▶ RECORDS PROVIDED

○ ○ ○ ○ ○

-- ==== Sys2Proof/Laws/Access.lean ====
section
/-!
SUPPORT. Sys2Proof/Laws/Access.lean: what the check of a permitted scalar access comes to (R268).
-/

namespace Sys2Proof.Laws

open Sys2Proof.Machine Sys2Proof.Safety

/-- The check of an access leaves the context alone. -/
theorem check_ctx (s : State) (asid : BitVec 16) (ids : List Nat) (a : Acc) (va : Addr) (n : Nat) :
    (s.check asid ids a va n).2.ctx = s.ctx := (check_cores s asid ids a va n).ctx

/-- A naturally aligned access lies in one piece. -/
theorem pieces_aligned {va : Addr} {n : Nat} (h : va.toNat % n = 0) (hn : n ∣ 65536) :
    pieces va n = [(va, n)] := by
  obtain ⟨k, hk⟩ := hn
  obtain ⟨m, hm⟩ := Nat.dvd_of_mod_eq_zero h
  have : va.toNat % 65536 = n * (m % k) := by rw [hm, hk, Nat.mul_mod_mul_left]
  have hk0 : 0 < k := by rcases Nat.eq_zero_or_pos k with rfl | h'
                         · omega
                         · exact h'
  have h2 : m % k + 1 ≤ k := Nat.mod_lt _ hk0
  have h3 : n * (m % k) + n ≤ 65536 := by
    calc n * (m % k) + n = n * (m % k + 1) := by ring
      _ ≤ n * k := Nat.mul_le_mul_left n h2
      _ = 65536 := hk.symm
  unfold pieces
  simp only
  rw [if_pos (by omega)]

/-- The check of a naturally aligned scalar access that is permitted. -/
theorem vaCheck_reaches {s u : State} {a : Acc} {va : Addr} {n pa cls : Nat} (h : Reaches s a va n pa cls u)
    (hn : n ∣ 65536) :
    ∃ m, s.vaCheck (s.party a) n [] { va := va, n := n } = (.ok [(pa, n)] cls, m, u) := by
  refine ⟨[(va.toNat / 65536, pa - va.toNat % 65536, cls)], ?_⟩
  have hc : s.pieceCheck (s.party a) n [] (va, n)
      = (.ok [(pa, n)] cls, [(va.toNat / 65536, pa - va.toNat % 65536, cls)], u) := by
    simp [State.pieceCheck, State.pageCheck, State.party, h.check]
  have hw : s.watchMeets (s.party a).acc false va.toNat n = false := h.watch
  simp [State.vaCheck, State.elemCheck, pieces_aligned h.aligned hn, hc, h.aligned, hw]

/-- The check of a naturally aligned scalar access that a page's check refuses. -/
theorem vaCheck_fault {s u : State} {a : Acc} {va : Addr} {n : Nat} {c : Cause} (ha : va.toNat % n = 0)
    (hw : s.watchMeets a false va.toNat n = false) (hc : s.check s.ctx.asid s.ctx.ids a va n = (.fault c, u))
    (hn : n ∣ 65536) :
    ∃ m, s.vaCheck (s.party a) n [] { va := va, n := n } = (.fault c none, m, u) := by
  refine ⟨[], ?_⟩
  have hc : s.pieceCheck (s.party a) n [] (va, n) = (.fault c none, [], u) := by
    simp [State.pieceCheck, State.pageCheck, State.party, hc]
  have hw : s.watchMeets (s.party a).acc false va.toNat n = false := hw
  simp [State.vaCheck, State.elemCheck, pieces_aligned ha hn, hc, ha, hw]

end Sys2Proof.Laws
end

○ ○ ○ ○ ○

▶ WHAT IS EXPECTED
Scan the material above for the string "State". Copy each line that holds it.

▶ SOLUTION FOR THIS EXERCISE
theorem check_ctx (s : State) (asid : BitVec 16) (ids : List Nat) (a : Acc) (va : Addr) (n : Nat) :
theorem vaCheck_reaches {s u : State} {a : Acc} {va : Addr} {n pa cls : Nat} (h : Reaches s a va n pa cls u)
    simp [State.pieceCheck, State.pageCheck, State.party, h.check]
  simp [State.vaCheck, State.elemCheck, pieces_aligned h.aligned hn, hc, h.aligned, hw]
theorem vaCheck_fault {s u : State} {a : Acc} {va : Addr} {n : Nat} {c : Cause} (ha : va.toNat % n = 0)
    simp [State.pieceCheck, State.pageCheck, State.party, hc]
  simp [State.vaCheck, State.elemCheck, pieces_aligned ha hn, hc, ha, hw]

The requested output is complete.